- [What is required]
Please output the entries below from the line that contains "and remainder. -/" through the final line, reproduced exactly and alone.

Record extracts Start Marker

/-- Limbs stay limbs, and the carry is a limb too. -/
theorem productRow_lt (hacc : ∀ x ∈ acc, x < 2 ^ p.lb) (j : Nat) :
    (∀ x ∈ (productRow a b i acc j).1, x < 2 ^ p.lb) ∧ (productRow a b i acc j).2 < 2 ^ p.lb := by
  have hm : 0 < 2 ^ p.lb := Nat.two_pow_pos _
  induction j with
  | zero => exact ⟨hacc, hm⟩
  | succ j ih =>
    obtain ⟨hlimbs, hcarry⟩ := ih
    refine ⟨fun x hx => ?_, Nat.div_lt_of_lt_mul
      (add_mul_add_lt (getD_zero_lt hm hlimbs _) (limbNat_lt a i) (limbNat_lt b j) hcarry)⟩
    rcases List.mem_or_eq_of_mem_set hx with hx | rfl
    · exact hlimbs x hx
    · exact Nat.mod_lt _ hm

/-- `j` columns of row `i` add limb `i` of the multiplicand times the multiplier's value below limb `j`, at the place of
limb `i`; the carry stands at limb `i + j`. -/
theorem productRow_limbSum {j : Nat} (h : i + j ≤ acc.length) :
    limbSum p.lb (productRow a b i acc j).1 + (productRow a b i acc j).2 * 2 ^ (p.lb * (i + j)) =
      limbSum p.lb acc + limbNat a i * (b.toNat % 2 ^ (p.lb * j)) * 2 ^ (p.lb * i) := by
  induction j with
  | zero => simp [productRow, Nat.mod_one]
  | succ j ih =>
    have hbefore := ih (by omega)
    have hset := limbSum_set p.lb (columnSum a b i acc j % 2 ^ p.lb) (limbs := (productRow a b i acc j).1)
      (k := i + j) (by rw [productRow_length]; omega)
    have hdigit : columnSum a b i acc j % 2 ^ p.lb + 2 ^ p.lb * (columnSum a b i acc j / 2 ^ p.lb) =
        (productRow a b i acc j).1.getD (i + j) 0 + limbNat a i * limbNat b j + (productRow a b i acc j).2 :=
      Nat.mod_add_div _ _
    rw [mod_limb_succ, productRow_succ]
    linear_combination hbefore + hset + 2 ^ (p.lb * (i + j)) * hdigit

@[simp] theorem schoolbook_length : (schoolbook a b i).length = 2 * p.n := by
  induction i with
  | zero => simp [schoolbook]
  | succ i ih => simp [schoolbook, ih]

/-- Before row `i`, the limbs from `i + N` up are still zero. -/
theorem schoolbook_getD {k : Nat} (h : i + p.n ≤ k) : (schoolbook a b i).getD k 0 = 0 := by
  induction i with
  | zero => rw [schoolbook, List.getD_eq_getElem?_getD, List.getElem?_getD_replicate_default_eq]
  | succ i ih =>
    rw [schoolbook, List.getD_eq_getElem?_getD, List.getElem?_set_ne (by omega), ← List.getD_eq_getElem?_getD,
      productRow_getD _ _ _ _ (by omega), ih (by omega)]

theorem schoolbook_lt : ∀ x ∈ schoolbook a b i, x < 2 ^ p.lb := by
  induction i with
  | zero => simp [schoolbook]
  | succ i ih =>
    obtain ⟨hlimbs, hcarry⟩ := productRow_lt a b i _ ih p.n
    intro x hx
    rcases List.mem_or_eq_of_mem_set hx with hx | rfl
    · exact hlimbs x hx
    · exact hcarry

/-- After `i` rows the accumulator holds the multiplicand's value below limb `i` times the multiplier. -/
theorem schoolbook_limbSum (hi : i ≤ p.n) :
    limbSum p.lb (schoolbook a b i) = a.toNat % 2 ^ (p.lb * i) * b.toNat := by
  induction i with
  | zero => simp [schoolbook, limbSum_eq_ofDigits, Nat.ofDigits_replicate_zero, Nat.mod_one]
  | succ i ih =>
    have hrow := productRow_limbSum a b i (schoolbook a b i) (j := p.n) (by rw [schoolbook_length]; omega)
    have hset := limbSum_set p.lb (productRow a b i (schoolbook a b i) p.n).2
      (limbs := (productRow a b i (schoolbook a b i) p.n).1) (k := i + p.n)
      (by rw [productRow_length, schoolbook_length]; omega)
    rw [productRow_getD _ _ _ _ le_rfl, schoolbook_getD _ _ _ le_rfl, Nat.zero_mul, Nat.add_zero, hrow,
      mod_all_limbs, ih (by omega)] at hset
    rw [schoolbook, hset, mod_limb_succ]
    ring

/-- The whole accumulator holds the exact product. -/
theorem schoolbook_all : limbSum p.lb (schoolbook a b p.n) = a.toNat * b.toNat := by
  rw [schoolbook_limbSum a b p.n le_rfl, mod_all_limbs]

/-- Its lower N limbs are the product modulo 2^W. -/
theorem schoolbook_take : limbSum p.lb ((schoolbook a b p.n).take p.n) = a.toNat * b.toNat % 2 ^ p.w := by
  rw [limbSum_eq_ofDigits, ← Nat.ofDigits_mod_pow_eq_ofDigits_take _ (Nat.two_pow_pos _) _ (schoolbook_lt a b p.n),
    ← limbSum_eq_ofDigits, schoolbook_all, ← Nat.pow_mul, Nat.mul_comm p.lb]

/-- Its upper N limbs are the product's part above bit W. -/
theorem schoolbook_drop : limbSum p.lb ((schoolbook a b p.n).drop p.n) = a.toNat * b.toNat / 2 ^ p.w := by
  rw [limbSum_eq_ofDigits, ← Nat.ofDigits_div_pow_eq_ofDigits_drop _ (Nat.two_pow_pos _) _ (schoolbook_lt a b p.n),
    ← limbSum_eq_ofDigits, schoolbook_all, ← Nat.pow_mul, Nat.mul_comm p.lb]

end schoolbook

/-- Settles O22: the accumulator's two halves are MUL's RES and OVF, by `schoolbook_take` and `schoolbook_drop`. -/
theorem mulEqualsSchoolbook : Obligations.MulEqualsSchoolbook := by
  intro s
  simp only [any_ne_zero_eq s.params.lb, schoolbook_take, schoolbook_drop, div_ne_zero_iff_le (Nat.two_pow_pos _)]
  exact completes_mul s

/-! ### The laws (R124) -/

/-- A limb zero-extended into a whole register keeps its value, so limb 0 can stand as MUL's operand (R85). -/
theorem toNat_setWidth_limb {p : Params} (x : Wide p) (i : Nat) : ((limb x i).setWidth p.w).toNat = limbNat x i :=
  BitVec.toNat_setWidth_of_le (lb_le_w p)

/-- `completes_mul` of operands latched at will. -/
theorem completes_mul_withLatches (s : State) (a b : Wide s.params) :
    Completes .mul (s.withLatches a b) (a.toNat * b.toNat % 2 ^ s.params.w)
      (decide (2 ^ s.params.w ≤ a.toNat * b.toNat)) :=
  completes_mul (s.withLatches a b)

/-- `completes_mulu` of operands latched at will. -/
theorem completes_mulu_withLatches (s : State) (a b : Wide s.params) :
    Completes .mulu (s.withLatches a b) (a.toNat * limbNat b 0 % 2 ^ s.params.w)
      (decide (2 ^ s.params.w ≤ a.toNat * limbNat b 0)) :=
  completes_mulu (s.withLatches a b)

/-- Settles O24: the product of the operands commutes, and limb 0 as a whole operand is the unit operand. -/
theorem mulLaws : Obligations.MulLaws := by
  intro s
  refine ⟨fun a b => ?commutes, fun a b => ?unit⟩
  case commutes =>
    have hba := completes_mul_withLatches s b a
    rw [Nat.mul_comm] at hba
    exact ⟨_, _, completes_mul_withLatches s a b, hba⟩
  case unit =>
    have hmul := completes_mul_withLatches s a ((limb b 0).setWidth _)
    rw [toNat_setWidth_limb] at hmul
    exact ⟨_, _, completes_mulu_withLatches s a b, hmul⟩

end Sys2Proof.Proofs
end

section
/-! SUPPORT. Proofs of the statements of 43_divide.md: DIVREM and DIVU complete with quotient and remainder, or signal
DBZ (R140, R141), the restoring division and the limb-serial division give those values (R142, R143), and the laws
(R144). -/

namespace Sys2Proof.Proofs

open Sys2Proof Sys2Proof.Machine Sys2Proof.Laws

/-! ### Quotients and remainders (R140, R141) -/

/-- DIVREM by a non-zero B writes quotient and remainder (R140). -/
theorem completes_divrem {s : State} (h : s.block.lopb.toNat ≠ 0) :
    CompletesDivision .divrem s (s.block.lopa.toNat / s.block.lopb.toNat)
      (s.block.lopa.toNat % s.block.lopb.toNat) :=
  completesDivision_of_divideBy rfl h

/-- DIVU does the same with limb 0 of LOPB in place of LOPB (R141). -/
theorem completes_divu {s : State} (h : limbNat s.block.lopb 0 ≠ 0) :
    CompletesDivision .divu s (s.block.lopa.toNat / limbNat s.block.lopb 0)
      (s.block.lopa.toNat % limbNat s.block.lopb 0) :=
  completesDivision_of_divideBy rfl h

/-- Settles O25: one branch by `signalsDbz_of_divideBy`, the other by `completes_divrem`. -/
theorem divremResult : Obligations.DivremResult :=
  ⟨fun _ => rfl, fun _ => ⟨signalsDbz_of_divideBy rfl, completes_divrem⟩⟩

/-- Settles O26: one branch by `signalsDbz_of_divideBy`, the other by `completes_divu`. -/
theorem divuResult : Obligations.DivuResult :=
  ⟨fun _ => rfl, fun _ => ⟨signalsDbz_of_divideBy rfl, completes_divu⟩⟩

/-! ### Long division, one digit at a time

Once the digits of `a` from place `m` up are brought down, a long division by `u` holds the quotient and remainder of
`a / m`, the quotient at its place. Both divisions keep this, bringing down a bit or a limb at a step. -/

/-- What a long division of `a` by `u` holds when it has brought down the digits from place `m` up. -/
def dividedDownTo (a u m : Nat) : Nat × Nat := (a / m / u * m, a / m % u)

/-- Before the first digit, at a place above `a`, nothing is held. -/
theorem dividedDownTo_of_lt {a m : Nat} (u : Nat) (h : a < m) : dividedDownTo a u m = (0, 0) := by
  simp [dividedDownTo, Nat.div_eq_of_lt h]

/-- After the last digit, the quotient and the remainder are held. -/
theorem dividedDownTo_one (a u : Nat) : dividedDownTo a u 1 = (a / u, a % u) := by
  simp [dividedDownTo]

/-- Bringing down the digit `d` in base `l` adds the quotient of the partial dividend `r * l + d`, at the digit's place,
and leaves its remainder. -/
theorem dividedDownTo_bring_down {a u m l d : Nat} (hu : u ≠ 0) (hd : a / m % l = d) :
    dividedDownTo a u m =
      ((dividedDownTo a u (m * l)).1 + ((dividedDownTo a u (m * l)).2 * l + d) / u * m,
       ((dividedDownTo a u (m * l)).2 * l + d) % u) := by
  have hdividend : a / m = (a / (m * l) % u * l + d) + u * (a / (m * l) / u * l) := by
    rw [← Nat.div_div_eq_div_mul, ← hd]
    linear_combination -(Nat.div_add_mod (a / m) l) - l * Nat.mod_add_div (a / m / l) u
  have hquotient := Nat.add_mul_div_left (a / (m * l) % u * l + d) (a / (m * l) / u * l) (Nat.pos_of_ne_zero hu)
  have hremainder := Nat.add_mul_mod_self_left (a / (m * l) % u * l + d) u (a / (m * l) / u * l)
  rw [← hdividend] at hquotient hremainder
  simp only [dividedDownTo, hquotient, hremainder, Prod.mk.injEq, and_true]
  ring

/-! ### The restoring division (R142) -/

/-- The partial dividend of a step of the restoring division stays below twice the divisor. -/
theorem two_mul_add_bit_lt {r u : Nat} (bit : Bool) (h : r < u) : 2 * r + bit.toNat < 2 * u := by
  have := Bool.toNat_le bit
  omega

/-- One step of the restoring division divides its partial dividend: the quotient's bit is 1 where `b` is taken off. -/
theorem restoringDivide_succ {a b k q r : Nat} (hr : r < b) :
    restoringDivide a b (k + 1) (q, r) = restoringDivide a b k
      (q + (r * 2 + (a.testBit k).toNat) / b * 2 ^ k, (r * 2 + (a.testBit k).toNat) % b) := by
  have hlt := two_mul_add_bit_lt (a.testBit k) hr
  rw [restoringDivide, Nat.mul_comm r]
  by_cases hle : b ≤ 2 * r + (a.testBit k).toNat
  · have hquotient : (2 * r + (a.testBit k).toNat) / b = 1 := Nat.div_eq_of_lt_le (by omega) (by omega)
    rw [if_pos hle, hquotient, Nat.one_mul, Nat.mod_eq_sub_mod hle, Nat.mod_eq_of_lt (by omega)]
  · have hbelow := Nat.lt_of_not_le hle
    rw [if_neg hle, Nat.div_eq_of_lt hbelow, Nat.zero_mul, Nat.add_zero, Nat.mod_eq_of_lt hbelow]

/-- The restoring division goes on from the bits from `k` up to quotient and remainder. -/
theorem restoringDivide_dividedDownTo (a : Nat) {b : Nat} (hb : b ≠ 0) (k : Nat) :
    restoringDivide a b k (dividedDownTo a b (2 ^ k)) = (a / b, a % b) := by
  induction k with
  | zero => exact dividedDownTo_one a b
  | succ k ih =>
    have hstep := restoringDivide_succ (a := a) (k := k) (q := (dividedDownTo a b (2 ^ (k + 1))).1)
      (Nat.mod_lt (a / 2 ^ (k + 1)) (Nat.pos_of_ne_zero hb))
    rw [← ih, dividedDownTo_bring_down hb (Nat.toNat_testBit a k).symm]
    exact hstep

Record extracts End Marker

- [Result of this task]
/-- The restoring division goes on from the bits from `k` up to quotient and remainder. -/
theorem restoringDivide_dividedDownTo (a : Nat) {b : Nat} (hb : b ≠ 0) (k : Nat) :
    restoringDivide a b k (dividedDownTo a b (2 ^ k)) = (a / b, a % b) := by
  induction k with
  | zero => exact dividedDownTo_one a b
  | succ k ih =>
    have hstep := restoringDivide_succ (a := a) (k := k) (q := (dividedDownTo a b (2 ^ (k + 1))).1)
      (Nat.mod_lt (a / 2 ^ (k + 1)) (Nat.pos_of_ne_zero hb))
    rw [← ih, dividedDownTo_bring_down hb (Nat.toNat_testBit a k).symm]
    exact hstep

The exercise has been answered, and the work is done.